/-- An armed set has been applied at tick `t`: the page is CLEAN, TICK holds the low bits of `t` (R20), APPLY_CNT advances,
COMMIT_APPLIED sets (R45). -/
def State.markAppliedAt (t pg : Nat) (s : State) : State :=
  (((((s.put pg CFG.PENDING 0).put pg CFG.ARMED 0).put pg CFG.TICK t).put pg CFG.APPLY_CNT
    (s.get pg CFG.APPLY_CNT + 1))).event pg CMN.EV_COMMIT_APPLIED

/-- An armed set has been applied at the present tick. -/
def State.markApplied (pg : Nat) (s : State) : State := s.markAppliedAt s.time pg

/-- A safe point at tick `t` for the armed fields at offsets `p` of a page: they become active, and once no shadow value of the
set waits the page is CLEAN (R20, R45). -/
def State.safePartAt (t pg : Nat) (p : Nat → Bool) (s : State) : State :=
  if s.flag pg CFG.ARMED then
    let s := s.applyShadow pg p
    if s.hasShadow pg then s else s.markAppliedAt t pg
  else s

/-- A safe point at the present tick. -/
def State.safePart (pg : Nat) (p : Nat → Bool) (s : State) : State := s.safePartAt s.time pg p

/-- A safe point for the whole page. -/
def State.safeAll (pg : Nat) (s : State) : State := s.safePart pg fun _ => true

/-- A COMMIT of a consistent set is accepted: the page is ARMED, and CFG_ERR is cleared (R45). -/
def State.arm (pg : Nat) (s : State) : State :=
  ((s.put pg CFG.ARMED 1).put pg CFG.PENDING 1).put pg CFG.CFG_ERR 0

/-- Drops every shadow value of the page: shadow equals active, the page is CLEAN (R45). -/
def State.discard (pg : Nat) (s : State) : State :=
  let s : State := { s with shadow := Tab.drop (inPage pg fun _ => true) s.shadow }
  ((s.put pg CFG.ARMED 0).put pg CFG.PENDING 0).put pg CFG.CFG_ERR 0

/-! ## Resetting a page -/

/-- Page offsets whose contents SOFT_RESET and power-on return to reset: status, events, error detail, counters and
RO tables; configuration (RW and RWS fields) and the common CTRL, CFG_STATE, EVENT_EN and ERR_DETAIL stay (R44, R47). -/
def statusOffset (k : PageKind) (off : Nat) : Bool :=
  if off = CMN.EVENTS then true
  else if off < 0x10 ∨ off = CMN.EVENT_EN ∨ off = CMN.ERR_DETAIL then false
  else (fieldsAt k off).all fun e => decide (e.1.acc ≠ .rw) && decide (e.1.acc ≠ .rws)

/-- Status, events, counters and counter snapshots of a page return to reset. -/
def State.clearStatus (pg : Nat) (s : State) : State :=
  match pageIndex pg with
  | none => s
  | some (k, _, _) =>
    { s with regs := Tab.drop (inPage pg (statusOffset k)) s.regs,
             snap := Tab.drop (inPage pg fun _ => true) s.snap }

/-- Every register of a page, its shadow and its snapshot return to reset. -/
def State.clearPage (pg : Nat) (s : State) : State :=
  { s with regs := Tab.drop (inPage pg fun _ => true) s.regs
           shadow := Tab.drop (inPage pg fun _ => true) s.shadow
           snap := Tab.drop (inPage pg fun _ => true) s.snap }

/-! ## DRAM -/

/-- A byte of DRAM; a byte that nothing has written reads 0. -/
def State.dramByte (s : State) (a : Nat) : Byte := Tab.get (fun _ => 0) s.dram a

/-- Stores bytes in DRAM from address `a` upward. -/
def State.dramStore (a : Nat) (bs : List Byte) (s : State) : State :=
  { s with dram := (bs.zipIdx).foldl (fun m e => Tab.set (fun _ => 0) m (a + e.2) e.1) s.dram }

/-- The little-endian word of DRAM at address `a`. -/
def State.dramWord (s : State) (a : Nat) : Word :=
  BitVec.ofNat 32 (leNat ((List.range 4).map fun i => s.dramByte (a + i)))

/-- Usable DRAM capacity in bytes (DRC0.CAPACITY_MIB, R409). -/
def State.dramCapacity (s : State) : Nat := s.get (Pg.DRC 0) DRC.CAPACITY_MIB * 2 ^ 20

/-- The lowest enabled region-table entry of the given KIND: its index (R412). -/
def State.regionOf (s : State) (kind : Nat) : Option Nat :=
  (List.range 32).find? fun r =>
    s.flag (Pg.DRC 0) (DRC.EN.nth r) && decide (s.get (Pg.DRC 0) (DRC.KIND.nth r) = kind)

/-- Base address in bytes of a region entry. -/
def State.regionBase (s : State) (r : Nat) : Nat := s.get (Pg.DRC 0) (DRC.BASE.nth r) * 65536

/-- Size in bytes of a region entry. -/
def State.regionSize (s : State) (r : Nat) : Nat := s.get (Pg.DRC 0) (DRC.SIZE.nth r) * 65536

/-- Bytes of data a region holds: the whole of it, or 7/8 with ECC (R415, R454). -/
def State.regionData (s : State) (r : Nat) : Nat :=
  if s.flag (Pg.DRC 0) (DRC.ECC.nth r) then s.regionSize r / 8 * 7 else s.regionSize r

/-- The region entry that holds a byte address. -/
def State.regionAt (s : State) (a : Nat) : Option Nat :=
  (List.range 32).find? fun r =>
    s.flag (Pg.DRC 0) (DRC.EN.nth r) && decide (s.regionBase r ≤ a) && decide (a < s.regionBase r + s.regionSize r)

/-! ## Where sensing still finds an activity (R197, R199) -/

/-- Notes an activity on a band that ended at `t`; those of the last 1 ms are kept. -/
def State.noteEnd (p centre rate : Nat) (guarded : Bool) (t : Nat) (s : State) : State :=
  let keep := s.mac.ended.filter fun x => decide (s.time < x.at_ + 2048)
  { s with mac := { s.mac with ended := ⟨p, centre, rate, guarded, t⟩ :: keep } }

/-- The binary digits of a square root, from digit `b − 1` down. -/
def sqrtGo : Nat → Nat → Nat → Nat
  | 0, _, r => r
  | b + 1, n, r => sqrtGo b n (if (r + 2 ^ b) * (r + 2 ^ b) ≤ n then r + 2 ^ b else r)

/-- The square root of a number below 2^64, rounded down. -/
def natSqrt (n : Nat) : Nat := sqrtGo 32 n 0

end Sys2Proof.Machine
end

WHAT TO PRODUCE: Look through the data and show every line containing "from".

EXERCISE RESULT:
/-- Stores bytes in DRAM from address `a` upward. -/
/-- The binary digits of a square root, from digit `b − 1` down. -/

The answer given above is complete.